After locating the line with "if d.on RL_CTL_EN k then enCheck d k else d" in the data that follows, return it and every later line exactly, up to and including the line with "same action turns".

+ + +

-- ==== Sys2Proof/Machine/LaneBase.lean ====
section
/-! DEFINITION. What the link and the intent logic share: bonds, the partner's identity, and handing a frame to a
lane's transmitter (spec/08, R291, R292, R312, R317, R319). -/

namespace Sys2Proof.Machine

/-- Lane states (LN_STATUS.STATE). -/
abbrev lnOff : Nat := 0
abbrev lnDetect : Nat := 1
abbrev lnPoll : Nat := 2
abbrev lnConfig : Nat := 3
abbrev lnRate : Nat := 4
abbrev lnEq : Nat := 5
abbrev lnCheck : Nat := 6
abbrev lnActive : Nat := 7
abbrev lnRecover : Nat := 8
abbrev lnDown : Nat := 9
abbrev lnTest : Nat := 10

/-- Pack fields (lowest bit, width, value) into a payload. -/
def packFields (l : List (Nat × Nat × Int)) : Nat :=
  l.foldl (fun a x => a + (x.2.2 % (2 ^ x.2.1 : Int)).toNat * 2 ^ x.1) 0

/-- Bits [hi:lo] of a payload. -/
def payBits (p hi lo : Nat) : Nat := p / 2 ^ lo % 2 ^ (hi + 1 - lo)

/-- The lead lane of the bond that lane l is configured into; l itself for a single lane (R317). -/
def leadLane (d : Dev) (l : Nat) : Nat :=
  let g := l / 4 * 4
  if d.f LN_CFG_WIDTH g = 2 then g
  else if l < g + 2 then (if d.f LN_CFG_WIDTH g = 1 then g else l)
  else if d.f LN_CFG_WIDTH (g + 2) = 1 then g + 2 else l

/-- The members of the bond led by lane L, as configured (R317). -/
def bondLanes (d : Dev) (L : Nat) : List Nat := (List.range (2 ^ d.f LN_CFG_WIDTH L)).map fun j => L + j

/-- Whether a lane is a bond member other than the lead. -/
def isMember (d : Dev) (l : Nat) : Bool := leadLane d l != l

/-- State of the link that lane l belongs to. -/
def lnState (d : Dev) (l : Nat) : Nat := d.f LN_STATUS_STATE (leadLane d l)

/-- Byte b of the partner's identity frame (R312, LN_PIDw). -/
def pidByte (d : Dev) (L b : Nat) : Nat := bitsOf (d.r LN_PID (L * 12 + b / 4)) (8 * (b % 4)) 8

/-- Bit c of CAPS of the partner (R312). -/
def partnerCap (d : Dev) (L c : Nat) : Bool := (pidByte d L 6 + 256 * pidByte d L 7).testBit c

/-- Whether the link carries intent-class and coupling-class flits: UP with a common version (R314, R324). -/
def linkUp (d : Dev) (L : Nat) : Bool := d.on LN_STATUS_UP L && !d.on LN_STATUS_VERR L

/-- Byte `a` of the fuse shadow. -/
def shadowByte (d : Dev) (a : Nat) : Nat := (Store.get d.shadow a 0).toNat

/-- `n` bytes of the fuse shadow, little-endian. -/
def shadowNat (d : Dev) (a n : Nat) : Nat := leNat ((List.range n).map fun j => shadowByte d (a + j))

/-- The device's own identity, from the fuse shadow (spec/11). -/
def ownDevid (d : Dev) : Nat := shadowNat d 0 8

/-- How many members carry the link, and which (R317, R320). -/
def bondWidth (d : Dev) (L : Nat) : Nat := 2 ^ d.f LN_STATUS_WIDTH L
def carriers (d : Dev) (L : Nat) : List Nat := (List.range (bondWidth d L)).map fun j => L + d.hn .lBase L + j

/-- Whether the receive pads of lane l are held, so that nothing new is read through them (R522). -/
def lrxHeld (d : Dev) (l : Nat) : Bool := d.on PD_DSTAT_HELD (9 + l / 4)

/-- Do `g` with what comes in on the line of lane l, unless its pads are held. -/
def Dev.heard (d : Dev) (l : Nat) (g : Dev → Dev) : Dev := if lrxHeld d l then d else g d

/-- No member named: the transmitter gives the flit to the member whose turn it is. -/
abbrev anyLine : Nat := 12

/-- Hand a flit to the transmitter of the link led by lane L, for member m, or for the member whose turn it is (R319). It
waits for its slot. -/
def sendOn (d : Dev) (L m typ : Nat) (pay : Nat) : Dev :=
  { d with txq := d.txq ++ [{ lane := L, line := m, typ := typ, pay := pay, wire := 0, levels := [] }] }
def sendFlit (d : Dev) (L typ : Nat) (pay : List (Nat × Nat × Int)) : Dev := sendOn d L anyLine typ (packFields pay)

/-- Hand an intent-class or coupling-class frame to it: with no common version, or out of ACTIVE, it is discarded
(R314). -/
def sendFrame (d : Dev) (L typ : Nat) (pay : List (Nat × Nat × Int)) : Dev :=
  if linkUp d L && d.f LN_STATUS_STATE L = lnActive then sendFlit d L typ pay else d

end Sys2Proof.Machine
end

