/-- The capacity of a rail in A: I_RATED of each SWITCHING, SHED, HELD or ARMED phase's stage in whole amps, NOSTAGE_I
for a NOSTAGE phase (R210). -/
def capacity (d : Dev) (k : Nat) : Nat :=
  (domPhases d k).foldl (fun a n =>
    if phState d n == phSwitching || phState d n == phShed || phState d n == phHeld || phState d n == phArmed then
      a + (if d.aon PH_CFG_NOSTAGE n then d.f RL_PF_NOSTAGE_I k else descHalf d n 0x20 / 4)
    else a) 0

/-- The effective current limit of a rail (R210). -/
def effLimit (d : Dev) (k : Nat) : Nat :=
  if d.f RL_ILIM_LIM k = 0 then capacity d k else min (d.f RL_ILIM_LIM k) (capacity d k)

/-- Bring CAP, EFF, NAVAIL and DEGRADED up to date; a fall of EFF goes to the intent logic and a fall of CAP below LIM
sets CAP_LOW (R210, R211). -/
def settleCap (d : Dev) (k : Nat) : Dev :=
  if 16 ≤ k then d
  else
    let lim := d.f RL_ILIM_LIM k
    let cap0 := d.f RL_CAP_CAP k
    let eff0 := d.f RL_ILIM_EFF k
    let cap := capacity d k
    let eff := effLimit d k
    let d := ((d.setF RL_CAP_CAP k cap).setF RL_CAP_NAVAIL k (navail d k)).setF RL_ILIM_EFF k eff
    let d := d.setF RL_STATUS_DEGRADED k (b2i ((phasesIn d k phFailed != []) || (lim != 0 && cap < lim)))
    let d := if lim != 0 && cap < lim && lim ≤ cap0 then d.set1 RL_CAUSE_CAP_LOW k else d
    if eff < eff0 then grantRevise d k else d

/-- The window centre moves to `c`; a move of more than 8 DAC LSB marks the next two samples SETTLE (R48). -/
def moveCentre (d : Dev) (k : Nat) (c : Int) : Dev :=
  let d := if 8 < (c - d.f FL_WIN_CENTRE k).natAbs then d.setH .settleLeft k 2 else d
  d.setF FL_WIN_CENTRE k c

/-- The loop of a rail turns off: r and the centre become 0 (R48, R52, R62). -/
def loopOff (d : Dev) (k : Nat) : Dev :=
  let d := ((moveCentre d k 0).setF FL_STATUS_MODE k flOff).setF FL_REFNOW_REF k 0
  let d := d.eachIn [FL_STATUS_DSAT_HI, FL_STATUS_DSAT_LO, FL_STATUS_INT_HOLD, FL_DUTY_D] fun d F => d.setF F k 0
  d.eachIn [Hid.refFrac, .refStep, .forceMask, .forceCbc, .modeTime, .restoreCnt, .satHiAll, .satLoAll] fun d v => d.setH v k 0

/-- Every phase of the rail goes TRI. -/
def allTri (d : Dev) (k : Nat) : Dev := d.eachIn (domPhases d k) fun d n => setPwm d n pwmTri

/-- Every SWITCHING phase of the rail is held LOW and every other one TRI (R214, R222). -/
def holdLow (d : Dev) (k : Nat) : Dev :=
  (d.setH .forceHold k 1).eachIn (domPhases d k) fun d n =>
    setPwm d n (if phState d n == phSwitching then pwmLow else pwmTri)

/-- The firebreak tri-states the phases of a rail or of the store: those that were SWITCHING or SHED are HELD (R115, R222,
R280). -/
def fbTri (d : Dev) (k : Nat) : Dev :=
  let d := d.eachIn (domPhases d k) fun d n =>
    if phState d n = phSwitching || phState d n = phShed then phSet d n phHeld else setPwm d n pwmTri
  settleCap (leadCheck d k) k

/-- The firebreak holds the SWITCHING phases of a rail LOW and tri-states every other one, a SHED one into HELD (R115,
R222). -/
def fbLow (d : Dev) (k : Nat) : Dev :=
  (holdLow d k).eachIn (phasesIn d k phShed) fun d n => phSet d n phHeld

/-- Shutdown complete: every phase of the rail that is not FAILED goes to IDLE with TRI and ENnn low (R115, R185). -/
def shutdown (d : Dev) (k : Nat) : Dev :=
  let d := d.eachIn (domPhases d k) fun d n =>
    if phArming ≤ phState d n && phState d n ≤ phHeld then phSet d n phIdle else d
  let d := (d.setH .shutPend k 0).setH .forceHold k 0
  if k < 16 then idlePer (settleCap (leadCheck (loopOff (d.setF FB_RSTAT_OFF_ACT k 0) k) k) k) k else d

/-- The check of R183, made when EN is written 1 in OFF and when a rail reaches OFF with EN at 1 (R186). The rail that
lends its pins to the store is refused (R256). -/
def enCheck (d : Dev) (k : Nat) : Dev :=
  if (eligible d k).length < d.f RL_CFG_MIN_PH k || anyLatch d k || (d.on ST_CTL_EN && d.f ST_CFG_SNS_RAIL == k) then
    (d.setF RL_CTL_EN k 0).set1 RL_CAUSE_CFG_ERR k
  else (((d.setF RL_CTL_EN k 1).setF RL_STATUS_STATE k rlPending).setF RL_STATUS_RETRIES k 0).setH .stAt k d.now

/-- A rail reaches OFF; with EN still 1 it is checked again (R186). -/
def toOff (d : Dev) (k : Nat) : Dev :=
  let d := (loopOff (d.setF RL_STATUS_STATE k rlOff) k).setF RL_STATUS_OFF_WAIT k 0
  if d.on RL_CTL_EN k then enCheck d k else d

/-- A rail leaves SOFT_START or ON: the non-sink force and the blanking of R196 end (R194, R196), and its intents are
cancelled (R350). -/
def leaveRun (d : Dev) (k : Nat) : Dev :=
  (((grantRailOff d k).setF RL_STATUS_NS_FORCE k 0).setH .ssBlank k 0).setF RL_STATUS_OFF_WAIT k 0

/-- The action of a stop of a rail with switching phases, by its mode (R214). -/
def stopAction (d : Dev) (k mode : Nat) : Dev :=
  if mode = 0 then d
  else if mode = 1 then (allTri (loopOff d k) k).eachIn (domPhases d k) fun d n => d.setF PH_STATUS_EN n 0
  else holdLow (loopOff d k) k

/-- Whether rail j, in a state in which it can, FOLLOWs rail k when PG of k falls (R190). A rail that the same action turns
off in this cycle leaves its state by that action, the earlier row of R185, and takes no stop beside it (R17). -/
def follows (d : Dev) (j k : Nat) : Bool :=
  d.on RL_CFG_FOLLOW j && (d.f RL_SEQ_ON_DEP j).testBit k && rlArming ≤ rlState d j && rlState d j ≤ rlOn
    && !d.hon .offNow j

/-- Do `g` for each rail of a set at once: none of them is stopped by the fall of another's PG (R190). -/
def offTogether (d : Dev) (rails : Nat) (g : Dev → Nat → Dev) : Dev :=
  let l := (List.range 16).filter fun k => rails.testBit k
  let d := (d.eachIn l fun d k => d.setH .offNow k 1).eachIn l g
  d.eachIn l fun d k => d.setH .offNow k 0

/-- A stop request reaches rail k (R185, R214): kind 0 sequenced, 1 immediate, 2 minimum-phase. The fall of PG that
follows stops, at once, every rail that FOLLOWs this one (R189, R190), each of which may pull down others; `fuel`
bounds that chain, which is never longer than the sixteen rails. -/
def stopRail : Nat → Dev → Nat → Nat → Nat → Dev
  | 0, d, _, _, _ => d
  | fuel + 1, d, k, kind, mode =>
    let st := rlState d k
    if st = rlPending then toOff d k
    else if st = rlArming || st = rlPrebias then
      (((d.setF RL_STATUS_STATE k rlStopping).setH .stopKind k kind).setH .stopMode k 1).setH .shutPend k 1
    else if st = rlHiccup then toOff (shutdown d k) k
    else if st = rlSoftStart || st = rlOn then
      let d := (((d.setF RL_STATUS_STATE k rlStopping).setH .stopKind k kind).setH .stopMode k mode).setH .shutPend k 1
      let d := stopAction (leaveRun d k) k mode
      if d.on RL_STATUS_PG k then
        let d := (d.setF RL_STATUS_PG k 0).raiseRail k 5
        d.each 16 fun d j =>
          if follows d j k then stopRail fuel ((d.set1 RL_CAUSE_DEP_LOST j).setF RL_CTL_EN j 0) j 1 (d.f RL_CFG_OFF_MODE j)
          else d
      else d
    else d

/-- An immediate stop in the rail's own mode. -/
def stopNow (d : Dev) (k : Nat) : Dev := stopRail 17 d k 1 (d.f RL_CFG_OFF_MODE k)
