-- ==== Sys2Proof/Machine/Lanes.lean ====
section
/-! DEFINITION. The lanes: training, equalisation, bonds, link-down and recovery, flits with credit and retry, and the
partner's identity (spec/08). A link's commands act at the lead lane of its bond, and its members show its state. -/

namespace Sys2Proof.Machine

/-- The states of a link and its members. The receivers in use adapt their equalisers in ACTIVE and RECOVER; in EQ the trial
says when they do (R297, R301, R302). -/
def setLn (d : Dev) (L st : Nat) : Dev :=
  let d := d.eachIn (bondLanes d L) fun d m => (d.setF LN_STATUS_STATE m st).setF LN_EQ_ADAPT m 0
  let d := if st = lnActive || st = lnRecover then d.eachIn (carriers d L) fun d m => d.setF LN_EQ_ADAPT m 1 else d
  d.setH .lMemb L 0

/-- Set a field of LN_STATUS at a link and its members. -/
def setAll (d : Dev) (L : Nat) (F : Fld) (v : Int) : Dev := d.eachIn (bondLanes d L) fun d m => d.setF F m v

/-- The link and its members look for the flit boundary anew (R294). -/
def unlockAll (d : Dev) (L : Nat) : Dev := d.eachIn (bondLanes d L) unlock

/-- Set a cause at a link and its members. -/
def causeAll (d : Dev) (L : Nat) (F : Fld) : Dev := d.eachIn (bondLanes d L) fun d m => d.set1 F m

/-- Four EIOS, on every member. -/
def sendEios (d : Dev) (L : Nat) : Dev :=
  (d.each 4 fun d _ => d.eachIn (carriers d L) fun d m => sendOn d L m 0xF4 0).setH .lEios L 0

/-- Every rate up to RMAX (R297). -/
def allRates (d : Dev) (L : Nat) : Dev := d.setH .lRates L (2 ^ (d.f LN_CFG_RMAX L + 1) - 1 : Nat)

/-- Whether the group's PLL is locked with REFCLK present (R288, R297), in a domain that is on (R322). -/
def pllOk (d : Dev) (L : Nat) : Bool := d.on LN_GRP_PLL_LOCK (L / 4) && domOn d (9 + L / 4) && d.on PX_STATUS_REFCLK

/-- Enter DETECT: the whole bond takes part again, and no partner is sensed (R297, R320). -/
def toDetect (d : Dev) (L : Nat) : Dev :=
  let d := setLn ((unlockAll (setAll d L LN_STATUS_PRES 0) L).setH .lBase L 0) L lnDetect
  setAll d L LN_STATUS_WIDTH (d.f LN_CFG_WIDTH L)

/-- OFF to DETECT, with the failure counts cleared (R297). -/
def startTraining (d : Dev) (L : Nat) : Dev :=
  toDetect ((allRates d L).each 4 fun d j => d.setH .lFail (L * 4 + j) 0) L

/-- An OFF link with EN set trains once its PLL is locked with REFCLK. -/
def tryStart (d : Dev) (L : Nat) : Dev :=
  if !isMember d L && d.f LN_STATUS_STATE L = lnOff && d.on LN_CTL_EN L && pllOk d L then startTraining d L else d

/-- Coefficients of the transmitter (LN_TXC), and the preset table of R299 as |c-1|, c0, |c+1|. -/
def setTxc (d : Dev) (L pre main post : Nat) : Dev :=
  ((d.setF LN_TXC_PRE L pre).setF LN_TXC_MAIN L main).setF LN_TXC_POST L post
def presets : List (Nat × Nat × Nat) :=
  [(0, 32, 0), (0, 28, 4), (0, 24, 8), (2, 26, 4), (2, 24, 6), (4, 22, 6), (2, 20, 10), (4, 18, 10)]
def applyPreset (d : Dev) (L p : Nat) : Dev :=
  match presets[p]? with
  | some (a, b, c) => (setTxc d L a b c).setF LN_EQ_PRESET_TX L p
  | none => d

/-- Enter POLL: TS1 at 7 Gbit/s with preset 0 on every member (R297), after the EIOS of a failed attempt at its rate (R296). -/
def toPoll (d : Dev) (L : Nat) : Dev :=
  let d := d.setH .lEios L (d.f LN_STATUS_RATE L + 1 : Nat)
  let d := unlockAll (setAll (setLn d L lnPoll) L LN_STATUS_RATE 0) L
  d.eachIn (carriers d L) fun d m => sendOn (applyPreset d m 0) L m 0xF0 (tsPay d L m false)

+ + +

TASK SOLUTION:
  if d.on RL_CTL_EN k then enCheck d k else d

/-- A rail leaves SOFT_START or ON: the non-sink force and the blanking of R196 end (R194, R196), and its intents are
cancelled (R350). -/
def leaveRun (d : Dev) (k : Nat) : Dev :=
  (((grantRailOff d k).setF RL_STATUS_NS_FORCE k 0).setH .ssBlank k 0).setF RL_STATUS_OFF_WAIT k 0

/-- The action of a stop of a rail with switching phases, by its mode (R214). -/
def stopAction (d : Dev) (k mode : Nat) : Dev :=
  if mode = 0 then d
  else if mode = 1 then (allTri (loopOff d k) k).eachIn (domPhases d k) fun d n => d.setF PH_STATUS_EN n 0
  else holdLow (loopOff d k) k

/-- Whether rail j, in a state in which it can, FOLLOWs rail k when PG of k falls (R190). A rail that the same action turns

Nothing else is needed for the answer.